Record excerpts.
-- ==== Sys2Proof/Laws/ExecGather.lean ====
section
/-! SUPPORT. Each command of Machine/Gather, Machine/Transfers, Machine/Update answers a next state, and what it keeps. -/

namespace Sys2Proof.Machine

open Sys2Proof Host

theorem execGatherStepStart_kept {ks : Nat} {s0 : State} {r : StepRef} {s : State} (hks : Nat.land ks 165789393 = 165789393) (hk : Kept ks s0 s) : ENext ks s0 (execGatherStepStart r s) := by

  unfold execGatherStepStart
  repeat' first
    | with_reducible assumption
    | with_reducible refine enext_mk ?_
    | exact okept_none
    | with_reducible refine okept_some ?_
    | with_reducible refine State.onConns_kept (fun _ _ _ => ?_) ?_
    | with_reducible refine State.hostRead_kept (cv rfl hks) ?_
    | with_reducible refine State.setGsteps_kept (cv rfl hks) ?_
    | with_reducible refine kept_pair (by with_reducible assumption) ?_
    | dsimp only
    | with_reducible intro _
    | split

theorem execGatherListArrived_kept {ks : Nat} {s0 : State} {r : StepRef} {bad : List Blemish} {edges : List EdgeErr} {s : State} (hks : Nat.land ks 166312145 = 166312145) (hk : Kept ks s0 s) : ENext ks s0 (execGatherListArrived r bad edges s) := by

  unfold execGatherListArrived
  repeat' first
    | with_reducible assumption
    | with_reducible refine enext_mk ?_
    | exact okept_none
    | with_reducible refine okept_some ?_
    | with_reducible refine State.onConns_kept (fun _ _ _ => ?_) ?_
    | with_reducible refine kept_getD ?_ ?_
    | with_reducible refine State.charge_kept (cv rfl hks) ?_
    | with_reducible refine State.dropGstep_kept (cv rfl hks) ?_
    | with_reducible refine State.setGstep_kept (cv rfl hks) ?_
    | with_reducible refine State.slotGrans_kept (cv rfl hks) ?_
    | with_reducible refine kept_pair3 (by with_reducible assumption) ?_
    | dsimp only
    | with_reducible intro _
    | split

theorem execSortEnd_kept {ks : Nat} {s0 : State} {r : StepRef} {cache : List (Nat × Nat × Upset)} {s : State} (hks : Nat.land ks 165787857 = 165787857) (hk : Kept ks s0 s) : ENext ks s0 (execSortEnd r cache s) := by

  unfold execSortEnd
  repeat' first
    | with_reducible assumption
    | with_reducible refine enext_mk ?_
    | exact okept_none
    | with_reducible refine okept_some ?_
    | with_reducible refine State.onConns_kept (fun _ _ _ => ?_) ?_
    | with_reducible refine State.setGstep_kept (cv rfl hks) ?_
    | with_reducible refine State.shutWindow_kept (cv rfl hks) ?_
    | dsimp only
    | with_reducible intro _
    | split

theorem execRowFetchReply_kept {ks : Nat} {s0 : State} {r : StepRef} {key : Nat} {upset : List Upset} {edges : List EdgeErr} {s : State} (hks : Nat.land ks 166271057 = 166271057) (hk : Kept ks s0 s) : ENext ks s0 (execRowFetchReply r key upset edges s) := by

  unfold execRowFetchReply
  repeat' first
    | with_reducible assumption
    | with_reducible refine enext_mk ?_
    | exact okept_none
    | with_reducible refine okept_some ?_
    | with_reducible refine State.onConns_kept (fun _ _ _ => ?_) ?_
    | with_reducible refine State.countHeaders_kept (cv rfl hks) ?_
    | with_reducible refine State.raise_kept (cv rfl hks) ?_
    | with_reducible refine State.readRow_kept (cv rfl hks) ?_
    | with_reducible refine State.setGstep_kept (cv rfl hks) ?_
    | with_reducible refine State.sweepGstep_kept (cv rfl hks) ?_
    | with_reducible refine kept_pair (by with_reducible assumption) ?_
    | with_reducible refine State.arrive_some_kept (by with_reducible assumption) (cv rfl hks) ?_
    | dsimp only
    | with_reducible intro _
    | split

Assigned task. Line by line, reproduce the records above exactly.

Output for this exercise.
-- ==== Sys2Proof/Laws/ExecGather.lean ====
section
/-! SUPPORT. Each command of Machine/Gather, Machine/Transfers, Machine/Update answers a next state, and what it keeps. -/

namespace Sys2Proof.Machine

open Sys2Proof Host

theorem execGatherStepStart_kept {ks : Nat} {s0 : State} {r : StepRef} {s : State} (hks : Nat.land ks 165789393 = 165789393) (hk : Kept ks s0 s) : ENext ks s0 (execGatherStepStart r s) := by

  unfold execGatherStepStart
  repeat' first
    | with_reducible assumption
    | with_reducible refine enext_mk ?_
    | exact okept_none
    | with_reducible refine okept_some ?_
    | with_reducible refine State.onConns_kept (fun _ _ _ => ?_) ?_
    | with_reducible refine State.hostRead_kept (cv rfl hks) ?_
    | with_reducible refine State.setGsteps_kept (cv rfl hks) ?_
    | with_reducible refine kept_pair (by with_reducible assumption) ?_
    | dsimp only
    | with_reducible intro _
    | split

theorem execGatherListArrived_kept {ks : Nat} {s0 : State} {r : StepRef} {bad : List Blemish} {edges : List EdgeErr} {s : State} (hks : Nat.land ks 166312145 = 166312145) (hk : Kept ks s0 s) : ENext ks s0 (execGatherListArrived r bad edges s) := by

  unfold execGatherListArrived
  repeat' first
    | with_reducible assumption
    | with_reducible refine enext_mk ?_
    | exact okept_none
    | with_reducible refine okept_some ?_
    | with_reducible refine State.onConns_kept (fun _ _ _ => ?_) ?_
    | with_reducible refine kept_getD ?_ ?_
    | with_reducible refine State.charge_kept (cv rfl hks) ?_
    | with_reducible refine State.dropGstep_kept (cv rfl hks) ?_
    | with_reducible refine State.setGstep_kept (cv rfl hks) ?_
    | with_reducible refine State.slotGrans_kept (cv rfl hks) ?_
    | with_reducible refine kept_pair3 (by with_reducible assumption) ?_
    | dsimp only
    | with_reducible intro _
    | split

theorem execSortEnd_kept {ks : Nat} {s0 : State} {r : StepRef} {cache : List (Nat × Nat × Upset)} {s : State} (hks : Nat.land ks 165787857 = 165787857) (hk : Kept ks s0 s) : ENext ks s0 (execSortEnd r cache s) := by

  unfold execSortEnd
  repeat' first
    | with_reducible assumption
    | with_reducible refine enext_mk ?_
    | exact okept_none
    | with_reducible refine okept_some ?_
    | with_reducible refine State.onConns_kept (fun _ _ _ => ?_) ?_
    | with_reducible refine State.setGstep_kept (cv rfl hks) ?_
    | with_reducible refine State.shutWindow_kept (cv rfl hks) ?_
    | dsimp only
    | with_reducible intro _
    | split

theorem execRowFetchReply_kept {ks : Nat} {s0 : State} {r : StepRef} {key : Nat} {upset : List Upset} {edges : List EdgeErr} {s : State} (hks : Nat.land ks 166271057 = 166271057) (hk : Kept ks s0 s) : ENext ks s0 (execRowFetchReply r key upset edges s) := by

  unfold execRowFetchReply
  repeat' first
    | with_reducible assumption
    | with_reducible refine enext_mk ?_
    | exact okept_none
    | with_reducible refine okept_some ?_
    | with_reducible refine State.onConns_kept (fun _ _ _ => ?_) ?_
    | with_reducible refine State.countHeaders_kept (cv rfl hks) ?_
    | with_reducible refine State.raise_kept (cv rfl hks) ?_
    | with_reducible refine State.readRow_kept (cv rfl hks) ?_
    | with_reducible refine State.setGstep_kept (cv rfl hks) ?_
    | with_reducible refine State.sweepGstep_kept (cv rfl hks) ?_
    | with_reducible refine kept_pair (by with_reducible assumption) ?_
    | with_reducible refine State.arrive_some_kept (by with_reducible assumption) (cv rfl hks) ?_
    | dsimp only
    | with_reducible intro _
    | split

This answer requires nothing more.